Stored data entries →
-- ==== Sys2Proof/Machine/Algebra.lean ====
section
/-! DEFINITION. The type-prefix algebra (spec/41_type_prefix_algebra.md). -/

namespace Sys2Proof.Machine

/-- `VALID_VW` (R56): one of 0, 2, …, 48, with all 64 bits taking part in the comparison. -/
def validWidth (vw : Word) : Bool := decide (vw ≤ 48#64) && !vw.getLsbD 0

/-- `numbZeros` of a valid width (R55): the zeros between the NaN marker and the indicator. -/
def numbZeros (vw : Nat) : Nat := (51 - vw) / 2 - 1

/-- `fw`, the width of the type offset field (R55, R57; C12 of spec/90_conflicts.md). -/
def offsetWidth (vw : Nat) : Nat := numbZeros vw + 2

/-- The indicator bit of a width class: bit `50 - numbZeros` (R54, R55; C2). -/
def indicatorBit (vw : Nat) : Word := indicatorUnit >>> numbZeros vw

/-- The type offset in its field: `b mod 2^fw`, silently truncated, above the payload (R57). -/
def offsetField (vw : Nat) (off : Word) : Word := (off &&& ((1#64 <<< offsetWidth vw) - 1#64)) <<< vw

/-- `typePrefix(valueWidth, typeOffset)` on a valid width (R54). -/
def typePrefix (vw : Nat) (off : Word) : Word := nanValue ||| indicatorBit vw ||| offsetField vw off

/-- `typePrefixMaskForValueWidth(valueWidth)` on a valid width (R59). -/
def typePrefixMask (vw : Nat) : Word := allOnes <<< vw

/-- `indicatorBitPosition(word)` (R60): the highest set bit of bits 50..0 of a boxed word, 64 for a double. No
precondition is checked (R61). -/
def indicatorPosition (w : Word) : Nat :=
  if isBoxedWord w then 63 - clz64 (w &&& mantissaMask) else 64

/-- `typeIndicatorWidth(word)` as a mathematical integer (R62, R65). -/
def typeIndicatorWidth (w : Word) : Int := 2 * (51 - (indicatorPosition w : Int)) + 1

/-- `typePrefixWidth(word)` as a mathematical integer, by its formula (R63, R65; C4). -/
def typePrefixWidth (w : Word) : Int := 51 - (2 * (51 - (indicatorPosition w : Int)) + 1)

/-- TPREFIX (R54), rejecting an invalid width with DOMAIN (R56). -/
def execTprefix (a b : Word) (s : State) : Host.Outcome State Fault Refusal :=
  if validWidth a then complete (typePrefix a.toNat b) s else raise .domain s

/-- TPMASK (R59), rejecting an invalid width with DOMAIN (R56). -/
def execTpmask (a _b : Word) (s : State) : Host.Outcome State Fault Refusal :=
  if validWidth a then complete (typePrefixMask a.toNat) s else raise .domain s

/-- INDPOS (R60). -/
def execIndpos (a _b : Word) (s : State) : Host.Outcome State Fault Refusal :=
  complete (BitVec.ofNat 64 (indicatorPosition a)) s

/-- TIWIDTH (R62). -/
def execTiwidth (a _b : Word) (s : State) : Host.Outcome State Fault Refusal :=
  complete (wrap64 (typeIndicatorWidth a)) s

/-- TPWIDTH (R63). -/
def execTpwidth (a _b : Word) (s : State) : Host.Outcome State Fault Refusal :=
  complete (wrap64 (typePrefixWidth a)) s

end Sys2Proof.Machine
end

What to produce → Give back every line of the data above exactly as written.

Response to this exercise →
-- ==== Sys2Proof/Machine/Algebra.lean ====
section
/-! DEFINITION. The type-prefix algebra (spec/41_type_prefix_algebra.md). -/

namespace Sys2Proof.Machine

/-- `VALID_VW` (R56): one of 0, 2, …, 48, with all 64 bits taking part in the comparison. -/
def validWidth (vw : Word) : Bool := decide (vw ≤ 48#64) && !vw.getLsbD 0

/-- `numbZeros` of a valid width (R55): the zeros between the NaN marker and the indicator. -/
def numbZeros (vw : Nat) : Nat := (51 - vw) / 2 - 1

/-- `fw`, the width of the type offset field (R55, R57; C12 of spec/90_conflicts.md). -/
def offsetWidth (vw : Nat) : Nat := numbZeros vw + 2

/-- The indicator bit of a width class: bit `50 - numbZeros` (R54, R55; C2). -/
def indicatorBit (vw : Nat) : Word := indicatorUnit >>> numbZeros vw

/-- The type offset in its field: `b mod 2^fw`, silently truncated, above the payload (R57). -/
def offsetField (vw : Nat) (off : Word) : Word := (off &&& ((1#64 <<< offsetWidth vw) - 1#64)) <<< vw

/-- `typePrefix(valueWidth, typeOffset)` on a valid width (R54). -/
def typePrefix (vw : Nat) (off : Word) : Word := nanValue ||| indicatorBit vw ||| offsetField vw off

/-- `typePrefixMaskForValueWidth(valueWidth)` on a valid width (R59). -/
def typePrefixMask (vw : Nat) : Word := allOnes <<< vw

/-- `indicatorBitPosition(word)` (R60): the highest set bit of bits 50..0 of a boxed word, 64 for a double. No
precondition is checked (R61). -/
def indicatorPosition (w : Word) : Nat :=
  if isBoxedWord w then 63 - clz64 (w &&& mantissaMask) else 64

/-- `typeIndicatorWidth(word)` as a mathematical integer (R62, R65). -/
def typeIndicatorWidth (w : Word) : Int := 2 * (51 - (indicatorPosition w : Int)) + 1

/-- `typePrefixWidth(word)` as a mathematical integer, by its formula (R63, R65; C4). -/
def typePrefixWidth (w : Word) : Int := 51 - (2 * (51 - (indicatorPosition w : Int)) + 1)

/-- TPREFIX (R54), rejecting an invalid width with DOMAIN (R56). -/
def execTprefix (a b : Word) (s : State) : Host.Outcome State Fault Refusal :=
  if validWidth a then complete (typePrefix a.toNat b) s else raise .domain s

/-- TPMASK (R59), rejecting an invalid width with DOMAIN (R56). -/
def execTpmask (a _b : Word) (s : State) : Host.Outcome State Fault Refusal :=
  if validWidth a then complete (typePrefixMask a.toNat) s else raise .domain s

/-- INDPOS (R60). -/
def execIndpos (a _b : Word) (s : State) : Host.Outcome State Fault Refusal :=
  complete (BitVec.ofNat 64 (indicatorPosition a)) s

/-- TIWIDTH (R62). -/
def execTiwidth (a _b : Word) (s : State) : Host.Outcome State Fault Refusal :=
  complete (wrap64 (typeIndicatorWidth a)) s

/-- TPWIDTH (R63). -/
def execTpwidth (a _b : Word) (s : State) : Host.Outcome State Fault Refusal :=
  complete (wrap64 (typePrefixWidth a)) s

end Sys2Proof.Machine
end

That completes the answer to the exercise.